The same spirit pervaded the Masjid Muhammad mosque in Washington, where some 20 Jewish, Christian and Muslim clergy gathered in support on Nov. 18.
“I am here as a Jew, as a rabbi, as a leader of faith in my community,” said Rabbi Esther Lederman, director for communities of practice at the Union for Reform Judaism.
“We are here because an assault on Muslim Americans because of their faith is an assault on Americans of all faiths and no faith,” she said. “We are here because religious discrimination is incompatible with our great nation, and we will stand with our Muslim friends and neighbors when they are attacked in word or deed.”
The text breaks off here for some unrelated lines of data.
-- ==== Sys2Proof/Machine/Failover.lean ====
section
/-! DEFINITION. Loss of a cluster, a region or a die: retirement and replacement of sites, region resets, yielding
and the DEPOSED role (R338-R345, R353). -/

namespace Sys2Proof.Machine

/- Roles (R346, R353). -/

/-- Event flags of the party wall and their doorbell (R360, R419). -/
def evPw (s : State) (f : PwSt → PwSt) : State := raise { s with pw := f s.pw } 4

/-- A multi-purpose pin carries this function (R73). -/
def pinHas (s : State) (f : Nat) : Bool := match s.deed with
  | some d => d.pinmux.any fun e => e.2 == f
  | none => false
/-- The package enters DEPOSED (R353): its virtual functions are disabled, the package fault output is asserted where a
pin carries it, and it runs nothing more. -/
def depose (s : State) : State :=
  if s.pw.role = .deposed then s
  else
    let s := evPw s fun p => { p with role := .deposed, evDeposed := true, faultOut := p.faultOut || pinHas s 0x09 }
    let s := allHh.foldl (fun t h => upHh t h fun x => { x with vfOn := false }) s
    raise (logFault s 0x0A 0xFF 0x3F 0 0) 0

/-- The households stop: engine aborts, and an abort of every open group (R353 step 1). -/
def stopAll (s : State) : State := allHh.foldl (fun t h => if (hhAt t h).lease.isSome then closeHousehold t h else t) s
/-- Sequences a YIELD carries: the last shipped of each household (R348). -/
def shippedSeqs (s : State) : Vector Nat 16 := s.hhs.map fun x => x.shipped

/-- A primary yields (R353). -/
def yieldOp (s : State) : State :=
  if s.pw.role ≠ .primary then s
  else
    let s := stopAll (logFault s 0x08 0xFF 0x3F 0 0)
    let s := if s.pw.linkUp && wallUp s then sendWall s 0 (.yield (shippedSeqs s)) else { s with pw := { s.pw with stopped := true } }
    depose s

/- Replacing a cluster (R339-R343). -/

/-- RESERVE_AVAIL of a die (R63). -/
def reserveAvail (s : State) (d : Fin 2) : Bool :=
  let i : Site := ⟨32 + d.val, by omega⟩
  s.map.get i == i.val && !(siteAt s i).retired && !(siteAt s i).dead && (siteAt s i).testOk && !fusedSite s i
/-- Die of a global number (R52). -/
def dieOf (k : Gl) : Fin 2 := ⟨k.val / 16 % 2, by omega⟩

/-- Households affected by the loss of a cluster: those its site runs, and every one with a STREAM or COPY in
progress that names it (R341). -/
def affected (s : State) (k : Gl) : List Hh := allHh.filter fun h =>
  (runsOn s k).contains h || allRegions.any fun r =>
    ((regAt s r).larder.ents.any fun e => e.hh == h && e.phase != .queued && e.cmd.opcode == 0xC1 &&
      (List.finRange 4).any fun j => e.cmd.mod.testBit (28 + j.val) && clusterOf r j == k) ||
    ((regAt s r).mve.ents.any fun e => e.hh == h && e.phase != .queued && e.cmd.opcode == 0xA1 &&
      (namesPantry s (.mve r) e e.cmd.opa false (2 ^ k.val) || namesPantry s (.mve r) e e.cmd.opd true (2 ^ k.val)))

/-- A group aborts for the loss of a cluster or a region; the household's word is written by that rule (R322). -/
def lossAbort (s : State) (h : Hh) (unit phys st : Nat) : State :=
  if (hhAt s h).tx.opened then logFault (txAbort s h AbortBy.house false) 0x0E unit phys st h.val else s
/-- The single word of R341 or R344, with the error doorbell (R461). -/
def lossWord (s : State) (h : Hh) (unit : Nat) : State :=
  errBell (postWord s h (statusWord stTxAbort 0 unit (wordFlags h false 0) 0 0 0xFFFFFFFF) none) h

/-- A share of a lost site as it starts on the next one: empty queues with their series and geometry (R106, R340 steps
4 and 5). -/
def carried (t : HSet) : HSet :=
  { HSet.init with
    queues := t.queues.map fun q => { EQueue.empty with next := q.next, doneSeq := q.doneSeq, lastStatus := q.lastStatus }
    geo := t.geo, roots := true }
/-- h is brought in by a pool switch that involves cluster k: what it saved there is kept (R341, R343). -/
def incoming (s : State) (k : Gl) (h : Hh) : Bool := match poolOfGl s k with
  | some p => (s.pools.get p).next == some h
  | none => false
/-- The share of a household in the site that replaces the one of cluster k. -/
def shareAfter (s : State) (k : Gl) (hs : List Hh) (h : Hh) (t : HSet) : HSet :=
  if !hs.contains h then t
  else if incoming s k h then { t with queues := t.queues.map dropQueue, wins := t.wins.map fun _ => KWin.shut }
  else carried t

/-- The reserve takes global number k (R340 steps 3 to 5, R51, R60): zeroed, mapped, prepared and released. -/
def mapReserve (s : State) (i : Site) (k : Gl) (r : Site) (hs : List Hh) : State :=
  let old := siteAt s i
  let s := if domainIsOn s r.val then s else clusterOn s r
  let s := zeroDone (zeroBegin s r false) r
  let s := upSite s r fun c => { c with
    served := old.served, testing := false, st := { c.st with streams := old.st.streams }
    sets := Vector.ofFn fun h : Fin 16 => shareAfter s k hs h (old.sets.get h) }
  let s := { s with map := (s.map.set k.val r.val k.isLt).set r.val i.val r.isLt, lastSite := s.lastSite.set k.val r k.isLt }
  { s with fo := { s.fo with replaced := satInc 16 s.fo.replaced, lastUs := Config.freeNat s.fresh % 65536 } }
/-- No reserve is available: k loses its cluster (R343). -/
def loseNumber (s : State) (i : Site) (k : Gl) : State :=
  { s with map := s.map.set k.val 0x3F k.isLt, lastSite := s.lastSite.set k.val i k.isLt, fo := { s.fo with degraded := true } }
/-- The site leaves service (R51). -/
def retireSite (s : State) (i : Site) : State :=
  applyMask (upSite s i fun c => { resetSite c with retired := true, dead := false, served := none }) i

/-- Another failed site of the die, retired in the same SCLK cycle, has a lower global number: it takes the reserve
(R343). -/
def yieldsReserve (s : State) (k : Gl) : Bool := (List.finRange 34).any fun j =>
  decide (j.val < k.val) && dieOf j == dieOf k && (siteOf s j).any fun i => (siteAt s i).dead && !(siteAt s i).retired
/-- CLUSTER_REPLACEMENT (R340): a quarantined site is replaced, or its number left without a cluster; an unused
reserve is retired in place (R339). `same`: the failed sites of its die that wait were retired in the same SCLK cycle. -/
def replaceOp (s : State) (i : Site) (same : Bool) : State :=
  if !(siteAt s i).dead || (siteAt s i).retired then s
  else
    let st := (siteAt s i).failStatus
    match globalOf s i with
    | none => retireSite s i
    | some k =>
      if k.val ≥ 32 then logFault (upSite (retireSite s i) i fun c => { c with testOk := false }) 0x03 k.val i.val st 0
      else
        let hs := affected s k
        let s := freeLandingOf (hs.foldl (fun t h => lossAbort t h k.val i.val st) s) k
        let d := dieOf k
        let r : Site := ⟨32 + d.val, by omega⟩
        let got := reserveAvail s d && !(same && yieldsReserve s k)
        let s := if got then mapReserve s i k r hs else loseNumber s i k
        let s := retireSite s i
        let s := if got then applyMask s r else s
        let s := hs.foldl (fun t h => lossWord t h k.val) s
        let s := logFault (raise s 0) (if got then 0x02 else 0x03) k.val i.val st (match hs with
          | h :: _ => h.val
          | [] => 0)
        let s := settle (tickFresh s)
        if !got && s.fo.degrade && s.pw.role == .primary && s.pw.paired then yieldOp s else s
def execClusterReplacement (i : Site) (s : State) (same : Bool := false) : Out := .next (replaceOp s i same)

/-- RETIRE of FO_CTRL (R339, R359); CLUSTER keeps the number written. -/
def foRetireOp (s : State) (k : Fin 32) : State :=
  let s := { s with fo := { s.fo with cluster := k.val } }
  match siteOf s ⟨k.val, by omega⟩ with
  | some i => quarantine s i 0
  | none => s
def execFoRetire (a : Agent) (k : Fin 32) (s : State) : Out := .next (pfRow s a fun s => foRetireOp s k)
def execFoYield (a : Agent) (s : State) : Out := .next (pfRow s a yieldOp)

/-- A critical-state error of a cluster resets and retires it (R338, R339, R365). -/
def clusterCriticalOp (s : State) (i : Site) : State :=
  if fusedSite s i || (siteAt s i).retired then s
  else quarantine { s with rst := { s.rst with cluster := true } } i 0

/-- CLUSTER_SELF_TEST_END (R339, R412): the test ends with the pantry zeroed; a failing site is retired, and a failing
unused reserve loses its RESERVE_AVAIL bit. -/
def selfTestEndOp (s : State) (i : Site) (pass : Bool) : State :=
  if !(siteAt s i).testing then s
  else
    let s := upSite s i fun c => { c with testing := false, testOk := c.testOk && pass }
    if pass then zeroBegin s i false else quarantine s i 0
def execClusterSelfTestEnd (i : Site) (pass : Bool) (s : State) : Out := .next (selfTestEndOp s i pass)

/- Regions and dies (R344, R345). -/

/-- Windows of the region's clusters close (R344, R368). -/
def closeWindows (s : State) (r : Rg) : State :=
  (List.finRange 4).foldl (fun t c => match siteOf t (clusterOf r c) with
    | some i => upSite t i fun x => { x with sets := x.sets.map fun v => { v with wins := v.wins.map fun _ => KWin.shut } }
    | none => t) s
/-- Households with a cluster in the region (R66). -/
def regionHhs (s : State) (r : Rg) : List Hh := allHh.filter fun h => inRegion s h r

/-- A region reset by a critical-state error (R344). -/
def regionCriticalOp (s : State) (r : Rg) : State :=
  let hs := regionHhs s r
  let s := hs.foldl (fun t h => lossAbort t h 0xFF 0x3F 0) s
  let s := closeWindows s r
  let s := upReg s r fun g => { RegionSt.init with inReset := g.inReset }
  let s := hs.foldl (fun t h => lossWord t h (0x80 + r.val)) s
  let s := { s with
    rst := { s.rst with region := true }
    fo := { s.fo with regionFaults := satInc 8 s.fo.regionFaults } }
  let s := settle (logFault s 0x06 (0x80 + r.val) 0x3F 0 0)
  if s.fo.regionFaults ≥ 2 then yieldOp s else s

/-- A die fault (R345): a primary yields; a package without a twin to yield to stops and enters DEPOSED. -/
def dieFaultOp (s : State) (d : Fin 2) : State :=
  let s := logFault s 0x07 (0xC0 + d.val) 0x3F 0 0
  if s.pw.role = .primary then yieldOp s else depose (stopAll s)
def execDieFault (d : Fin 2) (s : State) : Out := .next (dieFaultOp s d)

/-- The failure of a second channel is escalated as a die fault, once (R299, R338). -/
def escalate (s : State) : State := match s.cellar.second with
  | some (d, false) => dieFaultOp { s with cellar := { s.cellar with second := some (d, true) } } d
  | _ => s
def execScrubRead (ch : Fin 256) (u : Nat) (e : Ecc) (s : State) : Out := .next (escalate (scrubOp s ch u e))
/-- CELLAR_READ_RETURN; a switch that waited for the request goes on (R330). -/
def execCellarReadReturn (q : QueueId) (cpa : Nat) (e : Ecc) (s : State) : Out := .next (escalate (settle (readReturnOp s q cpa e)))
def execChannelRetireStart (a : Option Agent) (k : StackId) (c : Fin 32) (s : State) : Out := .next <| match a with
  | some a => stackRow s a k fun s => if pfOrHouse a then retireStartOp s k c else discard s a
  | none => escalate (limitCheck s (32 * k.val + c.val))

end Sys2Proof.Machine
end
She told reporters that she will oppose “any policies that single out people simply because of their faith.”
“We are here to hold President-elect Donald Trump to the words of his acceptance speech, when he pledged that he will be president for all Americans, and we urge him to respect and protect the religious freedom of every person in this nation, citizen or not,” she said.
Young people on the move
If area adults were standing or sitting to make their opinions known, young people were on the move.
Sam Strongin, 17, a senior at Montgomery Blair High School in Silver Spring, was among several hundred students who walked out of class on Nov. 14 to protest Trump’s election.
They marched onto the football field before proceeding to Westfield Wheaton mall in Wheaton and eventually to downtown Silver Spring.
Strongin said at first he did not think the protest would make a difference, as it was taking place only on school grounds. But when students took to the streets, he decided to join in.
“I was really proud of my classmates for stepping up and taking action,” he said, adding that since the election, the atmosphere at school has been depressed and he has seen students crying in the hallways. “I go to school where lots of kids are going to be affected by this, and I think kids are genuinely scared of what Donald Trump could bring to America.”
For sophomore Ariana Brenig, 15, walking out of class was an act of conscience.
“I feel really strongly about defending people’s human rights and equality, so it wasn’t really a questions of whether I was going to participate. It was when I was going to participate,” she said.
“I climbed up this 10-foot fence to get out of the stadium and bring our protest to the street, and then we walked like 10 miles,” she said. “We ended up picking up kids from different schools, so it was pretty amazing that everyone came together for one cause.”
While too young to vote, Brenig said that by protesting and writing letters to politicians she has a say in the political process. “I feel like now everyone’s realized that we’re serious and that we are serious about wanting change. We’re serious about defending ourselves and others who need our help.”